The opening lines of a century-old Delta blues song rings out among the stars and the dark of a rural Virginia night. I sit tenuously awake atop an old wooden stump in front of a farmhouse, where four minds sleep peacefully inside. It is 3:00 am. From the window, I hear the sound of the needle dragging across the old, worn-out record until it bleeds a muffled sound into the crisp mountain air. Grass fields illuminated by the light of the moon ripple in the wind like waves on the surface of the water. In this place, the wailings of man and guitar propagated across generations have never seemed so poignant.

In my mind and with my hands and heart, I have plumbed the depths of the blues, searching for the same muse that whispered ideation into the ears of legends. Mississippi John Hurt, Robert Johnson, Skip James. I have listened and felt, trying desperately to understand their passion and mystery. Their music is coarse, dissonant; more torn from the necks of their guitars than played.
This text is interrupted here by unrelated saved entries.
/-! Engines: commands at work -/

def aDone : Completion := ⟨0, plainTok true, .pair, [5]⟩
theorem witness_completion : let s := (engined 0 ⟨0, 0⟩).modMt anMt fun m => { m with pend4 := [aDone], pend6 := [aDone] }
    anMt.isCT = false ∧ anMt.inFabric = true ∧ s.tileHalted anMt = false ∧ (s.mt anMt).pend4 = [aDone] ∧ (s.mt anMt).pend6 = [aDone] ∧
    (∀ id ∈ aDone.reqs, s.performed id aDone.scope = true) ∧ s.mtRoom anMt 4 = true ∧ s.mtRoom anMt 6 = true := by decide +kernel
def coming : State := (engined 0 ⟨0, 0⟩).modGen anMt 0 3 fun g => { g with comingPermits := [(1, 2)], comingDones := [(2, 0, 3)] }
theorem witness_arrivals : (coming.gen anMt 0 3).comingPermits = [(1, 2)] ∧ 1 ≤ coming.cycle ∧ (coming.gen anMt 0 3).comingDones = [(2, 0, 3)] ∧
    coming.cycle < 2 ∧ coming.tileHalted anMt = false := by decide +kernel
def armed (parked : Option Token) (failed compute : Bool) : State :=
  (engined 0 ⟨0, 0⟩).setNode anMt 31 ⟨0, true, compute, failed, parked, some 3⟩
theorem witness_launch_parked : let s := armed (some (cmdTok 0xB1 8 0 0x3F)) false false; let n := s.node anMt 31
    n.armed = true ∧ n.count = 0 ∧ s.mtRuns anMt (n.owner.getD 0) = true ∧ n.parked = some (cmdTok 0xB1 8 0 0x3F) ∧ n.failed = false ∧ n.compute = false := by
  decide +kernel
/-- A compute node that has failed, and one with a parked command. -/
theorem witness_launch_compute : (let n := (armed none true true).node anMt 31
      n.armed = true ∧ n.count = 0 ∧ (armed none true true).mtRuns anMt (n.owner.getD 0) = true ∧ n.parked = none ∧ n.compute = true ∧ n.failed = true) ∧
    (let n := (armed (some (cmdTok 0xB1 8 0 0x3F)) false true).node anMt 31;
      n.armed = true ∧ n.count = 0 ∧ n.parked.isSome = true ∧ n.compute = true ∧ n.failed = false) := by decide +kernel
/-- A command of facet 0 of the MT, with number 5. -/
def aCmd (op m : Nat) : Cmd := { newCmd 5 (cmdTok op m 0 0) none with last := 4 }
def commanded (p : Fin 16) (l : List Token) (c : Cmd) : State :=
  (engined 0 ⟨0, 0⟩).modMtFac anMt 0 fun x =>
    { x with cmds := [c], inq := vset x.inq p (l.map fun k => ⟨k, 0, none⟩),
             gens := vmod x.gens 0 fun g => { g with run := if c.started then .running else .idle, outer := 4 } }
theorem witness_command_start : let s := commanded 0 [] (aCmd 0xB6 0)
    s.cmdAt anMt 0 0 = some (aCmd 0xB6 0) ∧ (aCmd 0xB6 0).started = false ∧ s.mtRuns anMt 0 = true ∧ s.gensFree anMt 0 (aCmd 0xB6 0) = true ∧
    s.sparseFree anMt (aCmd 0xB6 0) = true ∧ s.inBuffer anMt 0 0 = true ∧ s.startStatus anMt 0 (aCmd 0xB6 0) = 0 := by decide +kernel
theorem witness_command_start_fails : let s := commanded 0 [] (aCmd 0xB6 3)
    s.startStatus anMt 0 (aCmd 0xB6 3) ≠ 0 ∧ (∃ g ∈ (aCmd 0xB6 3).occupies, (s.gen anMt 0 g).configured = false) := by decide +kernel
/-- An AGSTART that reads, and one that writes. -/
def walker (write : Nat) (f : Cmd → Cmd) : Cmd := f { aCmd 0xB6 (4 * write) with started := true }
theorem walks_of {s : State} {c : Cmd} (h : (decide (s.cmdAt anMt 0 0 = some c) && c.started && s.mtRuns anMt 0 && (!c.done && decide (c.status = 0) &&
    !c.draining && decide (c.reqs = [])) && decide (c.op = 0xB6) && decide (c.m 3 2 ≠ 3) &&
    (decide ((s.gen anMt 0 (c.ag 0)).run ≠ .waiting) && !(s.gen anMt 0 (c.ag 0)).paused) && decide ((s.gen anMt 0 (c.ag 0)).spos < c.last) &&
    decide (¬((s.gen anMt 0 (c.ag 0)).spos % (s.gen anMt 0 (c.ag 0)).per = 0 ∧ (s.gen anMt 0 (c.ag 0)).outer ≤ c.iter (s.gen anMt 0 (c.ag 0))))) = true) :
    Walks s anMt 0 0 c := by
  simp only [Bool.and_eq_true, decide_eq_true_eq, Bool.not_eq_true'] at h
  obtain ⟨⟨⟨⟨⟨⟨⟨⟨h1, h2⟩, h3⟩, ⟨⟨h4, h5⟩, h6⟩, h7⟩, h8⟩, h9⟩, h10, h11⟩, h12⟩, h13⟩ := h
  exact ⟨h1, h2, h3, ⟨h4, h5, h6, h7⟩, h8, h9, ⟨h10, h11⟩, h12, h13⟩
theorem witness_read_walk : let c := walker 0 id; let s := commanded 0 [] c
    Walks s anMt 0 0 c ∧ c.m 2 1 = 0 ∧ c.reads = [] ∧ (s.gen anMt 0 0).toks = 1 ∧ s.locked anMt 0 = false ∧
    s.genAt anMt 0 (s.gen anMt 0 0) ((s.gen anMt 0 0).off (s.gen anMt 0 0).spos) (engNeed c.form 0) c.form = .here (mtBase anMt + 8 * aMode.mbase) pairLeaf :=
  ⟨walks_of (by decide +kernel), by decide +kernel, by decide +kernel, by decide +kernel, by decide +kernel, by decide +kernel⟩
theorem witness_read_back : let c := walker 0 fun c => { c with reads := [9] }; let s : State := { commanded 0 [] c with reqs := [{ aReq with id := 9, src := .engine anMt 0 5, stage := .replied (.data 7 true) }] }
    Walks s anMt 0 0 c ∧ c.reads ≠ [] ∧ (s.engData c.reads).map firstCause = some none ∧ (s.gen anMt 0 0).bc = false ∧ s.mtRoomN anMt 0 1 = true :=
  ⟨walks_of (by decide +kernel), by decide +kernel, by decide +kernel, by decide +kernel, by decide +kernel⟩
theorem witness_write_take : let c := walker 1 id; let s := commanded 0 [plainTok true] c
    Walks s anMt 0 0 c ∧ c.m 2 1 = 1 ∧ c.buf.length < (s.gen anMt 0 0).toks ∧ s.mtHead anMt 0 0 = some (plainTok true) ∧
    bit ((s.mt anMt).fac 0).recording 0 = false :=
  ⟨walks_of (by decide +kernel), by decide +kernel, by decide +kernel, by decide +kernel, by decide +kernel⟩
theorem witness_write_issue : let c := walker 1 fun c => { c with buf := [plainTok true] }; let s := commanded 0 [] c
    Walks s anMt 0 0 c ∧ c.buf = [plainTok true] ∧ (plainTok true).kind ≠ 1 ∧
    s.genAt anMt 0 (s.gen anMt 0 0) ((s.gen anMt 0 0).off (s.gen anMt 0 0).spos) (engNeed c.form 0) c.form = .here (mtBase anMt + 8 * aMode.mbase) pairLeaf :=
  ⟨walks_of (by decide +kernel), by decide +kernel, by decide +kernel, by decide +kernel⟩
theorem witness_command_ends : ∀ op ∈ [0xB0, 0xB5], let c := { aCmd op 0 with started := true, done := true, status := 31 }
    (commanded 0 [] c).cmdAt anMt 0 0 = some c ∧ (commanded 0 [] c).mtRuns anMt 0 = true ∧ c.reqs = [] ∧ c.av = 0 ∧ c.status < 32 ∧ c.op = op := by
  decide +kernel
def gatherer (f : Cmd → Cmd) : Cmd := f { aCmd 0xB1 0x18 with started := true }
theorem witness_sparse : (let c := gatherer fun c => { c with buf := [plainTok true, plainTok false], draining := true }; let s := commanded 0 [] c
      (s.allCmds anMt).find? (fun x => x.2.indexed && x.2.started && !x.2.done) = some (0, c) ∧ s.mtRuns anMt 0 = true ∧ c.reqs = [] ∧ c.op = 0xB1 ∧
      c.slots = [] ∧ c.cur = none ∧ c.draining = true ∧ s.mtRoomN anMt (Fin.ofNat 16 (c.ag 2).val) 1 = true) ∧
    (let c := gatherer id; let s := commanded 0 [plainTok true] c
      (s.allCmds anMt).find? (fun x => x.2.indexed && x.2.started && !x.2.done) = some (0, c) ∧ c.buf = [] ∧ c.slots = [] ∧ c.cur = none ∧
      c.status = 0 ∧ c.draining = false ∧ s.saving anMt 0 = false ∧ c.m 4 1 = 1 ∧ s.mtHead anMt 0 (Fin.ofNat 16 (c.ag 0).val) = some (plainTok true) ∧
      (plainTok true).kind = 0 ∧ (plainTok true).poison = false ∧ bit ((s.mt anMt).fac 0).recording (Fin.ofNat 16 (c.ag 0).val).val = false) := by
  decide +kernel

/-! The matrix unit -/

theorem mxTakes_of {s : State} {k : Token} (h : (decide (s.mxTurn anMt = some 0) && decide (s.mtHead anMt 0 6 = some k) &&
    !bit ((s.mt anMt).fac 0).recording 6) = true) : MxTakes s anMt 0 k := by
  simp only [Bool.and_eq_true, decide_eq_true_eq, Bool.not_eq_true'] at h
  exact ⟨h.1.1, h.1.2, h.2⟩
theorem witness_matrix_takes : MxTakes (engined 6 (cmdTok 0xC2 0 0 7)) anMt 0 (cmdTok 0xC2 0 0 7) ∧ isMatrix 0xC2 (cmdTok 0xC2 0 0 7) = true ∧
    fld (cmdTok 0xC2 0 0 7).payload 58 6 < 8 ∧ 8 ≤ fld (cmdTok 0xC2 0 0 8).payload 58 6 ∧ isMatrix 0xC2 (cmdTok 0xC2 0 0 8) = true ∧
    isMatrix 0xC0 (cmdTok 0xC0 0x6A5 0x1400200 0x11) = true ∧ isMatrix 0xC1 (cmdTok 0xC1 8 0 0) = true ∧ isMatrix 0xC3 (cmdTok 0xC3 0x10 0 0) = true ∧
    isMatrix 0xC4 (cmdTok 0xC4 0 0 0) = true ∧ isMatrix 0xC5 (cmdTok 0xC5 0x30 0 0) = true ∧ isMatrix 0xC8 (cmdTok 0xC8 0 0 0) = true ∧
    isMatrix 0xC9 (cmdTok 0xC9 0 0 0) = true ∧ isMatrix 0xC6 (cmdTok 0xC6 3 0 0) = true ∧ isMatrix 0xC7 (cmdTok 0xC7 0 0 0) = true ∧
    isMatrix 0xC7 (cmdTok 0xC7 1 0 7) = true ∧ fld (cmdTok 0xC7 1 0 7).payload 8 2 = 1 ∧ isMatrix 0xC7 (cmdTok 0xC7 2 0 0) = true ∧
    fld (cmdTok 0xC7 2 0 0).payload 8 2 = 2 ∧ mxMalformed (cmdTok 0xCA 0 0 0) = true ∧ (cmdTok 0xCA 0 0 0).kind ≠ 1 :=
  ⟨mxTakes_of (by decide +kernel), by decide +kernel⟩
/-- An MSLOT of a slot that admits the facet, one that waits for the next slot, and one of a slot that is another facet's; an MSCALE and an MQRY. -/
theorem witness_matrix_slots : (∀ k ∈ [cmdTok 0xC8 0 0 0, cmdTok 0xC8 1 0 0, cmdTok 0xC2 0 0 7, cmdTok 0xC7 0 0 0], let s := engined 6 k
      s.mxTurn anMt = some 0 ∧ s.mtHead anMt 0 6 = some k ∧ (s.mxf anMt 0).quick = [] ∧ s.admits anMt 0 = true) ∧
    isMatrix 0xC8 (cmdTok 0xC8 1 0 0) = true ∧ bit (cmdTok 0xC8 0 0 0).payload 8 = false ∧ bit (cmdTok 0xC8 1 0 0).payload 8 = true := by decide +kernel
/-- The tokens were taken in the cycle before. -/
def mxQuickly (k : Token) : State := (engined 0 ⟨0, 0⟩).modMx anMt 0 fun x => { x with quick := [k] }
theorem witness_matrix_quick : ∀ k ∈ [cmdTok 0xC2 0 0 7, cmdTok 0xC2 0 0 8, cmdTok 0xC7 0 0 0, cmdTok 0xC7 1 0 7, cmdTok 0xC7 1 0 8, cmdTok 0xC7 2 0 0],
    ((mxQuickly k).mxf anMt 0).quick = [k] ∧ (mxQuickly k).mtRuns anMt 0 = true ∧ (isMatrix 0xC2 k || isMatrix 0xC7 k) = true := by decide +kernel
def aMx (op m av : Nat) : MxCmd :=
  { id := 5, op := op, mod := BitVec.ofNat 18 m, av := BitVec.ofNat 32 av, bv := 0, accPhys := 0, bufPhys := 0, sigma := 0, taken := 0, started := true,
    phase := 2, read := 0, fired := 0, effect := 0, poisoned := 0, burst := [], reqs := [], status := 0, done := false }
def matrixed (f : MxFacet → MxFacet) : State := (engined 0 ⟨0, 0⟩).modMx anMt 0 f
/-- A clearing of the last row starts, and one of a row past the bank fails its check. -/
theorem witness_matrix_start : (let c := { aMx 0xC3 0 (31 * 2 ^ 22) with started := false }; let s := matrixed fun x => { x with cmds := [c] }
      (s.mxf anMt 0).cmds[0]? = some c ∧ s.mtRuns anMt 0 = true ∧ c.done = false ∧ s.mxStartOk anMt 0 c = true) ∧
    (let c := { aMx 0xC3 0 (31 * 2 ^ 22 + 2 ^ 17) with started := false }; let s := matrixed fun x => { x with cmds := [c] }
      s.mxStartOk anMt 0 c = false) := by decide +kernel
theorem witness_matrix_ends : let c := { aMx 0xC1 0 0 with done := true, status := 0 }; let s := matrixed fun x => { x with cmds := [c] }
    (s.mxf anMt 0).cmds[0]? = some c ∧ c.reqs = [] ∧ c.status < 32 ∧ c.op < 256 := by decide +kernel
theorem witness_matrix_sends_row : let c := aMx 0xC5 0x20 (31 * 2 ^ 22); let s := matrixed fun x => { x with cmds := [c] }
    (s.mxf anMt 0).cmds[0]? = some c ∧ c.done = false ∧ c.started = true ∧ c.read < c.rows ∧ (s.mt anMt).fired = [] ∧ s.mtRoomN anMt 7 16 = true ∧ c.clr = true := by
  decide +kernel
def rowOf (k : Nat) : ARow := ⟨5, k, 0x01, 0, false⟩
theorem witness_row_stage : let c := { aMx 0xC0 8 (15 * 2 ^ 17) with read := 3 }
    (∀ n ∈ [3, 4], let s := matrixed fun x => { x with cmds := [c], staged := (List.range n).map rowOf }
      s.runningMma anMt 0 = some c ∧ s.mtMode anMt 0 = some aMode ∧ s.mtRuns anMt 0 = true ∧ (s.mxf anMt 0).staged.length = n) ∧
    c.strm = false ∧ c.mx = false ∧ 2 ≤ c.phase ∧ c.read < c.rows ∧
    (let s := matrixed fun x => { x with cmds := [c] }; let banks := accessOf (wordsAt (mtBase anMt + 8 * aMode.mbase + 8 * (c.off + 8 * c.read)) 64)
     s.mem.bad = [] ∧ banks.all (s.turns.free (portTurn anMt 24)) = true ∧
     banks.all (({ s with turns := s.turns.take 1 banks } : State).turns.free (portTurn anMt 24)) = false) := by decide +kernel
def burstTok (head tail : Bool) : Token := mkTok 0 0 false head tail false 1
def bursting (p : Fin 16) (c : MxCmd) (l : List Token) (drop : Bool) : State :=
  ((engined 0 ⟨0, 0⟩).modMtFac anMt 0 fun x => { x with inq := vset x.inq p (l.map fun k => ⟨k, 0, none⟩) }).modMx anMt 0 fun x =>
    { x with cmds := [c], dropA := drop, dropB := drop }
theorem witness_burst_drop : ∀ p ∈ [(7 : Fin 16), 8], let s := bursting p (aMx 0xC0 0x48 0) [burstTok false true] true
    s.mtHead anMt 0 p = some (burstTok false true) ∧ (s.mxf anMt 0).dropA = true ∧ (s.mxf anMt 0).dropB = true ∧ s.mtRuns anMt 0 = true ∧
    bit ((s.mt anMt).fac 0).recording p.val = false := by decide +kernel
/-- A column burst: its first token, its last one of the first and of the last column, and a first token without head. -/
theorem witness_column_burst : let c := aMx 0xC1 0x48 0
    let most := burstTok true false :: List.replicate 6 (burstTok false false)
    (let s := bursting 8 c [burstTok true false] false
     s.columnCmd anMt 0 = some c ∧ s.mtHead anMt 0 8 = some (burstTok true false) ∧ (s.mxf anMt 0).dropB = false ∧ ¬(c.burst.length + 1 = c.burstLen) ∧
       (burstTok true false).kind ≠ 3 ∧ (burstTok true false).head = c.burst.isEmpty ∧ (burstTok true false).tail = false ∧
       (burstTok false false).head ≠ c.burst.isEmpty) ∧
    (∀ n ∈ [0, 30, 31], let b := { c with burst := most, read := n }; let s := bursting 8 b [burstTok false true] false
      s.columnCmd anMt 0 = some b ∧ s.mtHead anMt 0 8 = some (burstTok false true) ∧ b.burst.length + 1 = b.burstLen ∧
        (burstTok false true).head = b.burst.isEmpty ∧ (burstTok false true).tail = true) := by decide +kernel
/-- A row burst that stands whole on mi7, and one whose second token has a head. -/
def wholeBurst : List Token := burstTok true false :: List.replicate 6 (burstTok false false) ++ [burstTok false true]
theorem witness_row_burst : let c := aMx 0xC0 0x48 0
    (let s := bursting 7 c wholeBurst false
     s.rowCmd anMt 0 = some c ∧ s.rowHead anMt 0 c = (wholeBurst, true) ∧ (s.mxf anMt 0).dropA = false ∧ s.mtRuns anMt 0 = true ∧
       bit ((s.mt anMt).fac 0).recording 7 = false) ∧
    (let s := bursting 7 c [burstTok true false, burstTok true false] false
     s.rowCmd anMt 0 = some c ∧ (s.rowHead anMt 0 c).1.getLast? = some (burstTok true false) ∧
       ({ c with burst := (s.rowHead anMt 0 c).1.dropLast } : MxCmd).badToken (burstTok true false) = true) := by decide +kernel
theorem witness_row_fire_burst : let c := aMx 0xC0 0x48 0; let s := bursting 7 c wholeBurst false
    ([(s.mt anMt).mxPtr + 1, (s.mt anMt).mxPtr + 2, (s.mt anMt).mxPtr + 3, (s.mt anMt).mxPtr] : List Facet).find? (s.mayFire anMt) = some 0 ∧
    s.runningMma anMt 0 = some c ∧ (s.mxf anMt 0).staged = [] := by decide +kernel
theorem witness_row_fire : let c := { aMx 0xC0 8 0 with read := 1 }; let s := matrixed fun x => { x with cmds := [c], staged := [rowOf 0] }
    ([(s.mt anMt).mxPtr + 1, (s.mt anMt).mxPtr + 2, (s.mt anMt).mxPtr + 3, (s.mt anMt).mxPtr] : List Facet).find? (s.mayFire anMt) = some 0 ∧
    s.runningMma anMt 0 = some c ∧ (s.mxf anMt 0).staged = [rowOf 0] := by decide +kernel
def fired (out : Bool) (cycle : Nat) : State :=
  { (matrixed fun x => { x with cmds := [aMx 0xC0 (if out then 0x108 else 8) 0] }).modMt anMt (fun m => { m with fired := [⟨0, rowOf 0, 10⟩] }) with cycle := cycle }
theorem witness_row_effect : ∀ cycle ∈ [20, 21], let s := fired false cycle
    s.tileFrozen anMt = false ∧ s.firedCmd anMt ⟨0, rowOf 0, 10⟩ = some (aMx 0xC0 8 0) ∧
    (s.mt anMt).fired.find? (fun x => (s.firedCmd anMt x).any fun c => !c.out) = some ⟨0, rowOf 0, 10⟩ ∧ (aMx 0xC0 8 0).fmt = 8 := by decide +kernel
theorem witness_row_result : ∀ cycle ∈ [21, 22], let s := fired true cycle
    (s.mt anMt).fired.find? (fun x => (s.firedCmd anMt x).any fun c => c.out) = some ⟨0, rowOf 0, 10⟩ ∧ s.cycle = cycle := by decide +kernel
Their lyrics talk vaguely of troubles with women or work. Yet underneath the simple rhythms and lyrics looms a tempestuous beast that howls of injustice, exhaustion, and despair.

In this mountainside land, I take solace from my duties in life, but whatever respite I might enjoy is marred by my inability to sleep. I am plagued by the thought of the endless monotony of medical school. By the lords of the lecture hall, I am fastened to firm chairs in white-walled rooms, poring over factoids that fail to pique my interest and fall through the ever-expanding cracks in my memory. I am dreadfully uninspired to the point of cynicism. I fear for my future, trapped in labyrinthine hospitals far from the quiet and tranquility of a cool summer’s night.

These thoughts bring me from my bed, away from the warmth of a woman, and into the black of night. I envy her peaceful sleep. She will wake early to till the earth, to prepare for the natural force that turns soil to crop. I will leave to return to the mill, where my mind will be molded and manipulated until it is a product suitable for the wards. In an effort to forget, I listen to the words of the old blues man.

You know that people
They are driftin’ from do’ to do’
But they can’t find no heaven
I don’t care where they go

My thoughts bring me to a patient I met early in the year, a middle-aged black man who was likely to die where he lay. I saw the lines on his face and felt my own expression reflect his pain. Tubes punctured his arms and neck and oozed a cocktail of chemicals that slowly sapped the life from his cells. His eyes were vacant and spoke of a man who was robbed of any reason to live. With difficulty, he spoke of his story.

He was a musician. In his youth, he had gotten involved in the blues scene and traveled across the country playing gigs and getting by. His raspy, harsh voice was telling of years of use, like the worn-out old guitars of the blues masters. I pictured his hands tweaking the guitar strings, transmuting the inner workings of his mind into the potent, rich sound of vibrating steel. In his eyes, I saw a hint of joy at the recollection of his former life, but it was only transient. The harrowing reality of his condition soon subdued him. Confined to the white walls of his hospital room, he would never play the blues again.

“Don’t forget what you’ve got,” he said.

His words had the same lyrical simplicity and implicit depth as the words of the blues masters. This man was an embodiment of the music I adore. He exuded the raw emotion that he once poured into his music. He had spent his life perfecting the medium through which he could achieve the pinnacle of self-expression, only to be stripped of his life’s work, of his entire identity. The beating of his heart that once flowed into deftly crafted rhythms was reduced to a series of turbulent green lines and obtrusive beeps on a machine. In my mind’s eye, I saw the beast, trapped within him, clawing and scratching at its cage, begging to be released.

People if I can ever get up
Off this old hard killin’ floor
Lord I’ll never get down
This low no mo’

I listen to the sound of the night bugs in concert with the music; the flapping and beating of wings, a cacophony of sound, oddly harmonic in these rolling hills. Here I feel genuine inspiration, a rare luxury. Creative thoughts fill the crevices of my mind like cool water and quell the flames of cynicism that have begun to grow. I imagine the patient I met also sat and pondered in many a place like this. He, too, felt the rush of inspiration, the breadth of emotional sustenance that such beauty can provide. He heard the hum of the record and felt the immediate acquaintance with the deepest and most fragile aspects of another.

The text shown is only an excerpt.